#### What needs to be done:
The required answer is each line in the entries below where "rfwFits" occurs.

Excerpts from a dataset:
-- ==== Sys2Proof/WellFormed.lean ====
section
/-! DEFINITION. WellFormed.lean: which operations a stimulus vector of a format can carry. An operand that does not
fit its field cannot be written down (30_encoding.md R88, D33); a construction and an inspection other than `RF.READ`
has no vector (R95, R104). The legality of a parameter tuple is no matter of form: an illegal tuple is a call that
ends in `InvalidConfiguration` (Machine/Operands.lean). -/

namespace Sys2Proof

/-- `value` fits the data field of a REG vector (30_encoding.md R85). -/
def Format.regFits (f : Format) (value : Word) : Bool :=
  match f with
  | .reg w => fitsIn w value
  | _ => false

/-- `value` fits the data field of an SHR vector (30_encoding.md R86). -/
def Format.shrFits (f : Format) (value : Word) : Bool :=
  match f with
  | .shr w _ _ => fitsIn w value
  | _ => false

/-- The SHR format performs the shift form (`dir`, `fill`), and `serialIn` is a level the port `sin` can be read
as: `None` is legal only when the policy is not `Serial` (30_encoding.md R88, R95). -/
def Format.shiftFits (f : Format) (dir : Dir) (fill : Fill) (serialIn : Option Bool) : Bool :=
  match f with
  | .shr _ d p => decide (d = dir) && decide (p = fill) && (decide (fill ≠ .serial) || serialIn.isSome)
  | _ => false

/-- The whole `shift` on an SHR format, whatever its form (30_encoding.md R86, R88). -/
def Format.anyShiftFits (f : Format) (serialIn : Option Bool) : Bool :=
  match f with
  | .shr _ _ p => decide (p ≠ .serial) || serialIn.isSome
  | _ => false

/-- `index` and `value` fit the fields of an RFW vector (30_encoding.md R89). -/
def Format.rfwFits (f : Format) (index : Nat) (value : Word) : Bool :=
  match f with
  | .rfw a w => fitsIn a index && fitsIn w value
  | _ => false

/-- `index` fits an RFR vector (30_encoding.md R89). -/
def Format.rfrFits (f : Format) (index : Nat) : Bool :=
  match f with
  | .rfr a => fitsIn a index
  | _ => false

/-- `i` can be presented as a stimulus vector of format `f` (30_encoding.md R82 to R89, R95). -/
def wellFormed (f : Format) (i : Instr) : Bool :=
  match i with
  | .clNew _ | .clRead _ | .srlNew _ | .srlRead _ | .dlNew _ | .dlRead _ => false
  | .dffNew _ | .dffRead _ | .jkffNew _ | .jkffRead _ | .tffNew _ | .tffRead _ => false
  | .regNew _ _ | .regRead _ | .shrNew _ _ _ _ _ | .shrRead _ | .shrSout _ => false
  | .cntNew _ _ _ _ _ | .cntRead _ | .rfNew _ _ _ _ _ => false
  | .clSample _ _ => decide (f = .cl)
  | .srlHold _ | .srlReset _ | .srlSet _ | .srlInvalid _ => decide (f = .srl)
  | .dlHold _ _ | .dlPass _ _ => decide (f = .dl)
  | .dffStep _ _ _ => decide (f = .dff)
  | .jkffHold _ _ | .jkffReset _ _ | .jkffSet _ _ | .jkffToggle _ _ => decide (f = .jkff)
  | .tffHold _ _ | .tffToggle _ _ => decide (f = .tff)
  | .regHold _ v _ | .regLoad _ v _ => f.regFits v
  | .shrShift _ b _ => f.anyShiftFits b
  | .shrShiftRZero _ b _ => f.shiftFits .right .zero b
  | .shrShiftRSerial _ b _ => f.shiftFits .right .serial b
  | .shrShiftRRing _ b _ => f.shiftFits .right .ring b
  | .shrShiftRJohnson _ b _ => f.shiftFits .right .johnson b
  | .shrShiftLZero _ b _ => f.shiftFits .left .zero b
  | .shrShiftLSerial _ b _ => f.shiftFits .left .serial b
  | .shrShiftLRing _ b _ => f.shiftFits .left .ring b
  | .shrShiftLJohnson _ b _ => f.shiftFits .left .johnson b
  | .shrLhold _ v _ | .shrLoad _ v _ => f.shrFits v
  | .cntTick _ _ | .cntTickup _ _ | .cntTickdn _ _ => decide (f = .cnt)
  | .rfWhold _ k v _ | .rfWrite _ k v _ => f.rfwFits k v
  | .rfRead _ k => f.rfrFits k

end Sys2Proof
end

#### Task response:
def Format.rfwFits (f : Format) (index : Nat) (value : Word) : Bool :=
  | .rfWhold _ k v _ | .rfWrite _ k v _ => f.rfwFits k v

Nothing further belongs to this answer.